The Daughter He Wanted
Page 10
“Why?” The word was harsh, as if torn from his throat, but the look in his eyes...it wasn’t angry or annoyed. His tawny eyes were curious, maybe a little hurt, and that nearly did her in.
Paige stiffened her spine. “Because of her.” She pointed across the room, to the little girl at the small table laughing with her friends, ignoring the pizza on her plate.
“She seems well-adjusted to me.” He lowered his voice and leaned closer to her across the table. Paige couldn’t stop herself from leaning in, too, just for a moment. “We should have dinner, and not in a crowded pizza place with our daughter a few feet away.”
She had to make him understand but didn’t know how to do that without either telling him every mistake she’d made in the past or every fear that had cropped up since he’d stopped on her curb. Neither could happen. “There is a lot that can go wrong in a romantic relationship. I’ve seen them implode in so many ways and I...I just think, for her sake, it’s better if we don’t get involved.”
“We’re already involved.”
“You know what I mean.” Paige clasped her hands in her lap, refusing to reach out and touch him. Feeling the warmth of his hand against her own that first day had nearly been her undoing. She didn’t think she could take another touch, even an innocent one. “We can be involved as her parents. But we aren’t just a man and a woman without any strings. She is a big string.”
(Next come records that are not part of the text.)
-- ==== Sys2Proof/Machine/Frame.lean ====
section
/-! DEFINITION. The tick (R40, R49, R54, R57 to R59): what every tick does, the end of a frame and the beginning of the next,
the start of a step attempt; the mode switch, the rollback, and what ends by itself at a tick. -/

namespace Sys2Proof.Machine

/-! ### Every tick -/

/-- A frame with a slot in the program, under a nonzero epoch (R539). -/
def State.scheduled (s : State) : Bool := s.frm.epoch != 0 && s.frm.curProg.any (fun p => !p.slots.isEmpty)

/-- The frame counted as scheduled and, while an attempt runs, as one of the attempt's. -/
def State.countFrame (s : State) : State :=
  let r := s.ras
  let n := if s.upd.commit == .idle then r.attemptFrames else r.attemptFrames + 1
  { s with ras := { r with avSched := if s.scheduled then r.avSched + 1 else r.avSched, attemptFrames := n } }

/-- Stacks at throttle now, lowest first, and 8 for a core die that is HOT (R494). -/
def State.hotParts (s : State) : List Nat :=
  (List.range 8).filter (fun i => decide ((s.stack i).state = .throttle)) ++ (if s.phys.die = .throttle then [8] else [])

/-- Frames with a stack in THROTTLE and with the core die HOT. -/
def State.countHeat (s : State) : State :=
  let hot := s.hotParts ++ s.frm.throttled ++ s.frm.cooled
  s.bumps [(Reg.HBM_CNT_THROTTLE_FR, b2n (hot.any (fun i => decide (i < 8)))), (Reg.THM_CNT_HOT_FR, b2n (hot.contains 8))]

/-- A stretch is armed: no request is sent (R75). -/
def State.stretchArmed (s : State) : Bool := s.frm.armed.any (fun a => a.mode.stretchAmt != 0)

/-- STRETCH_REQ with s and C from FRM_STRETCH (R72). -/
def State.requestStretch (s : State) (stack : Nat) : State :=
  (s.setFrm (fun f => { f with stretchRequested := true })).say
    (.stretchReq stack (s.regField Reg.FRM_STRETCH 0 3) (s.regField Reg.FRM_STRETCH 8 15))

/-- A request for each part that entered the throttle state during the frame (R72). -/
def State.stretchTick (s : State) : State :=
  let s1 := s.setFrm (fun f => { f with stretchLeft := f.stretchLeft - 1, throttled := [], cooled := [] })
  if s.stretchArmed then s1 else s.frm.throttled.foldl (fun (s : State) i => s.requestStretch i) s1

/-- Ages and counts of frames advanced: held packets (R71), frames since the switch (R68), idle frames of the running
collective's peers (R397); slots stop here where that was due. -/
def State.ageTick (s : State) : State :=
  let s1 := s.setFrm (fun f =>
    { f with
        hold := f.hold.map (fun h => (h.1, h.2.map (fun x => (x.1 + 1, x.2)))),
        framesSinceSwitch := Nat.min 255 (f.framesSinceSwitch + 1), noSlots := f.noSlots || f.stopNext, stopNext := false })
  if s.col.phase == .idle then s1
  else s1.setCol (fun c =>
    { c with idle := (List.range c.ranks.length).map (fun r => (r, Nat.min 15 (tget 0 c.idle r + 1))) })

/-- The power guard's idling ends with the frame (R489). -/
def State.endIdling (s : State) : State := if s.phys.idling then s.guardRelease else s

/-- The ports retrained in service join the spray sets (Table 14.8). -/
def State.portsJoin (s : State) : State :=
  { s with lnk := { s.lnk with ports := s.lnk.ports.map (fun e => (e.1, { e.2 with joining := false })) } }

/-- What takes effect at every tick: map-ins, peer map and keys, roles, a pending pairing (R511, R377, R400, R26, R515). -/
def State.dueTick (s : State) : State :=
  s.mapInsDue.resumeMapIns.peersTick.keysTick.portsJoin.moveRoles.answerUnknown.pairTick

/-- Every tick: the new number, phase 0, counts, requests and what is due. -/
def State.everyTick (s : State) : State :=
  let s1 := s.countFrame.countHeat.numberTick.trimFrame.setFrm (fun f => { f with phase := 0 })
  s1.stretchTick.ageTick.endIdling.dueTick

/-! ### The slots of a frame -/

/-- An attempt runs its slots in this frame. -/
def State.slotsRun (s : State) : Bool :=
  s.frm.begun && s.frm.epoch != 0 && !s.frm.noSlots && s.upd.commit != .idle

/-- A slot of the frame, or a rerun slot, that has not started. -/
def State.missedSlot (s : State) : Bool :=
  s.frameSlots.any (fun d => (s.run (.prog d.1)).isNone && !s.unitIdle d.2.unit)
    || s.sts.reruns.any (fun x => (s.run (.rerun x.1)).isNone && !s.unitIdle (coreId x.1))

/-- A slot that failed without a replay: REPLAY_SKIPPED, and the step is marked (R55, R509). -/
def State.skipReplay (s : State) (u : UnitId) : State := (s.stick Reg.FRM_STATUS 6).raise .replaySkipped u 0

/-- Slots that their START or wait never let start: the step is marked for step replay (DESIGN CHOICE, log entry 35). -/
def State.markMissed (s : State) : State := if s.slotsRun && s.missedSlot then s.skipReplay ⟨7, 0⟩ else s

/-! ### Frame faults (R57) -/

/-- A frame fault of a unit: the first since clear is recorded. -/
def State.frameFault (s : State) (u : UnitId) : State :=
  let s1 := if s.reg Reg.FRM_FAULT_CNT == 0 then
      (s.putPair Reg.FRM_FAULT_TICK_LO Reg.FRM_FAULT_TICK_HI s.frm.tick.toNat).putReg Reg.FRM_FAULT_UNIT (BitVec.ofNat 32 u.code)
    else s
  ((s1.bump Reg.FRM_FAULT_CNT 1).frameEvent 1).raise .frameFault u 0

/-- A collective runs on, and each tick that it passes is a frame fault; its overrun is counted at the first one. -/
def State.overrun (s : State) (r : SlotRun) : State :=
  if r.carried then s.frameFault r.unit
  else
    let s1 := (s.setRun r.ref (fun x => { x with carried := true })).setCol (fun c =>
      { c with phase := if c.phase == .idle then .idle else .overrun })
    ((s1.stick Reg.COL_STATUS 2).bump Reg.COL_CNT_OVERRUN 1).frameFault r.unit

/-- A slot still running at the tick. -/
def State.faultSlot (s : State) (r : SlotRun) : State :=
  if r.unit.ty = 3 then s.overrun r else ((s.dropWork r).failRun (some r.ref)).frameFault r.unit

/-- Every slot still running at the tick. -/
def State.faultSlots (s : State) : State :=
  (s.frm.slots.filter (fun r => decide (r.phase = .running))).foldl (fun (s : State) r => s.faultSlot r) s

/-! ### The end of a frame -/

/-- Counter of a cause of guard-band use (Table 2.6). -/
def GuardCause.counter : GuardCause → Nat
  | .replay => Reg.FRM_GUARD_REPLAY
  | .thermal => Reg.FRM_GUARD_THERMAL
  | .lane => Reg.FRM_GUARD_LANE
  | .power => Reg.FRM_GUARD_POWER
  | .other => Reg.FRM_GUARD_OTHER

/-- A frame with guard-band use counted once (R54). -/
def State.countGuard (s : State) : State :=
  if s.frm.guardUsed then (s.stick Reg.FRM_STATUS 0).bump (s.frm.guardCause.getD .other).counter 1 else s

/-- A frame completed with a frame replay counted (R539). -/
def State.countReplayed (s : State) : State :=
  if s.scheduled && s.frm.replayedFrame then { s with ras := { s.ras with avReplayed := s.ras.avReplayed + 1 } } else s

/-- Writes staged before the cut-off take effect together (R59). -/
def State.applyStaged (s : State) : State :=
  let s1 := s.frm.staged.foldl (fun (s : State) e => s.putReg e.1 ((s.reg e.1 &&& ~~~ e.2.1) ||| (e.2.2 &&& e.2.1))) s
  s1.setFrm (fun f => { f with staged := f.stagedLate, stagedLate := [] })

/-- What belongs to one frame is cleared; a collective that runs on keeps its slot (R49, R57, R322). -/
def State.clearFrame (s : State) : State :=
  s.setFrm (fun f => { f with
    slots := f.slots.filter (fun r => decide (r.phase = .running)), events := [], signalsSeen := [], waits := [],
    guardUsed := false, retried := false, guardCause := none, replayedFrame := false, pairBase := 0 })

/-- Update programs put in since the last tick (R241); measurement 6 changes with them (R553). -/
def State.takePrograms (s : State) : State :=
  let s1 := s.setUpd (fun u => { u with
    programs := u.progNext.foldl (fun t e => tset t e.1 e.2) u.programs, progNext := [] })
  if s.upd.programs = s1.upd.programs then s1 else s1.measChanged 6

/-- A step number and update programs put in since the last tick (R240, R241). -/
def State.takeUpd (s : State) : State :=
  let s1 := s.takePrograms
  match s1.upd.stepNext with
  | some t => (s1.setUpd (fun u => { u with t := t, stepNext := none, stepBegun := none, attempt := 0 })).setMirror (fun m => { m with copyDone := false })
  | none => s1

/-- A step is in progress or, for want of cores, its frames pass without one (R25). -/
def State.inAttempt (s : State) : Bool := s.upd.commit != .idle || s.frm.blocked

/-- The step ends at this tick, or the next frame of the program follows. -/
def State.nextFrame (s : State) : State :=
  if !s.inAttempt then s.setFrm (fun f => { f with frameIndex := 0 })
  else if s.frm.frameIndex + 1 < s.progLen then s.setFrm (fun f => { f with frameIndex := f.frameIndex + 1 })
  else (s.endStep s.frm.tick.toNat).setFrm (fun f => { f with frameIndex := 0 })

/-- The end of a frame, or of a double-frame pair. -/
def State.endFrame (s : State) : State :=
  (s.markMissed.faultSlots.countGuard.countReplayed.nextFrame.applyStaged.clearFrame.takeUpd).loupeTick

/-- A commit decision that no COMMIT_WINDOW has taken: the window has passed with the frame. -/
def State.takeDecision (s : State) : State :=
  if s.upd.commit == .running && s.lastFrame then s.decideCommit else s

/-! ### The beginning of a frame -/

/-- Steps may be attempted: a program under a nonzero epoch, and nothing that stops slots. -/
def State.mayAttempt (s : State) : Bool :=
  s.frm.curProg.isSome && s.frm.epoch != 0 && !s.frm.noSlots && !s.frm.halted && decide (s.lup.phase ≠ .hold)
    && decide (s.lup.phase ≠ .stopped)

/-- The attempt's own state set up. -/
def State.openAttempt (s : State) : State :=
  let first := s.upd.attempt == 0
  let s1 := s.setUpd (fun u => { u with commit := .running, attempt := Nat.min 255 (u.attempt + 1), clear := false, lists := [] })
  let s2 := s1.setFrm (fun f => { f with uncommittable := false, double := s.lup.double })
  let s3 := { s2 with
    ras := { s2.ras with
      ownFatalStep := false, attemptFrames := 0, stepSsb := if first then s.lup.snap else s.ras.stepSsb } }
  let tick := s.frm.tick
  (s3.setCol (fun c => { c with attemptTick := tick })).bumps [(Reg.LUP_CNT_DOUBLE, b2n s.lup.double)]

/-- A step attempt starts (R25, R207, R256, R262, R518); a new seed is taken at the first attempt of a step alone, so that every
attempt of a step uses the same seed (R287). -/
def State.startAttempt (s : State) : State :=
  let ws := s.sts.windows.map (fun w => (w.1, { w.2 with used := false }))
  let s1 := { s with sts := { s.sts with windows := ws } }
  let s2 := if s1.upd.stepBegun = some s1.upd.t then s1 else s1.takeSeed
  (s2.setUpd (fun u => { u with stepBegun := some u.t })).openAttempt.loupeBegin.mirrorAttempt

/-- The tick at which frame index 0 begins: an attempt, frames without one while cores are short, or neither. -/
def State.beginAttempt (s : State) : State :=
  let s1 := s.setFrm (fun f => { f with frameIndex := 0, blocked := false, double := false })
  if !s1.mayAttempt then s1
  else if s1.coresShort then s1.setFrm (fun f => { f with blocked := true })
  else s1.startAttempt

/-- At the first tick of frame F - 1 coverage is checked and the statistics are closed (R234, R251). -/
def State.closeStats (s : State) : State :=
  let c := s.coverFails
  (if c then s.stick Reg.UPD_STATUS 1 else s).loupeClose c

/-- The first tick of a frame of an attempt, and the stash manager's work at every tick (R273). -/
def State.frameStart (s : State) : State :=
  let run := s.upd.commit == .running
  let s1 := if run && s.frm.frameIndex + 1 == s.progLen then s.closeStats else s
  s1.stashTick (if run then some s.frm.frameIndex else none)

/-- A frame begins. -/
def State.beginFrame (s : State) : State :=
  let s1 := s.setFrm (fun f => { f with begun := true })
  (if s1.inAttempt then s1 else s1.beginAttempt).frameStart

/-- After a tick and what changes at it, the frame begins; the second frame of a pair only goes on. -/
def State.enterFrame (s : State) : State :=
  if s.frm.double && s.frm.pairBase != 0 then s.setFrm (fun f => { f with begun := true }) else s.beginFrame

/-- A mode switch, and a rollback, is due at this tick. -/
def State.switchDue (s : State) : Bool := s.frm.armed.any (fun a => decide (a.tick.toNat ≤ s.frm.tick.toNat))
def State.rollbackDue (s : State) : Bool := s.frm.rollback.any (fun r => decide (r.tick.toNat ≤ s.frm.tick.toNat))

/-- What is due at a tick comes before the frame that it begins. -/
def State.afterTick (s : State) : State :=
  if s.switchDue || s.rollbackDue then s.setFrm (fun f => { f with begun := false }) else s.enterFrame

/-- The first frame of a double-frame pair ends: the pair goes on (R262). -/
def State.midPair (s : State) : Bool := s.frm.double && s.frm.pairBase == 0

/-- The rc for which cores are still held under R209 at the tick are counted. -/
def State.countWaits (s : State) : State :=
  s.bumps [(Reg.UPD_CNT_BWD_WAIT,
    sumNat (s.frm.waits.map (fun e => if e.2 = 0 then 0 else s.frm.pairBase + s.frm.phase + 1 - e.2)))]

/-- FRAME_TICK (R40). -/
def execFrameTick (s : State) : Out :=
  let len := s.frameLen
  let s1 := s.advance len
  .next (if !s.frm.ticking || !s.frm.begun then s
    else if s.midPair then (s1.everyTick.takePrograms.loseTarget.setFrm (fun f => { f with pairBase := if f.double then len else 0 })).afterTick
    else s1.takeDecision.runningUse.countWaits.everyTick.endFrame.afterTick)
“And once her relationship with me is on firm ground?”
“Then we’ll be friends and we’ll celebrate her birthdays and we’ll figure out a holiday rotation. You won’t even remember when you thought I looked good in these jeans.”
Alex cocked his eyebrow. “I’ll always remember how you look in these jeans.” He touched her chin with his fingertip, just as he’d done in the parking lot. The touch burned but Paige was careful to keep her expression neutral, to not pull away. “For now, I’ll agree with you. I’ll focus on getting to know Kaylie.”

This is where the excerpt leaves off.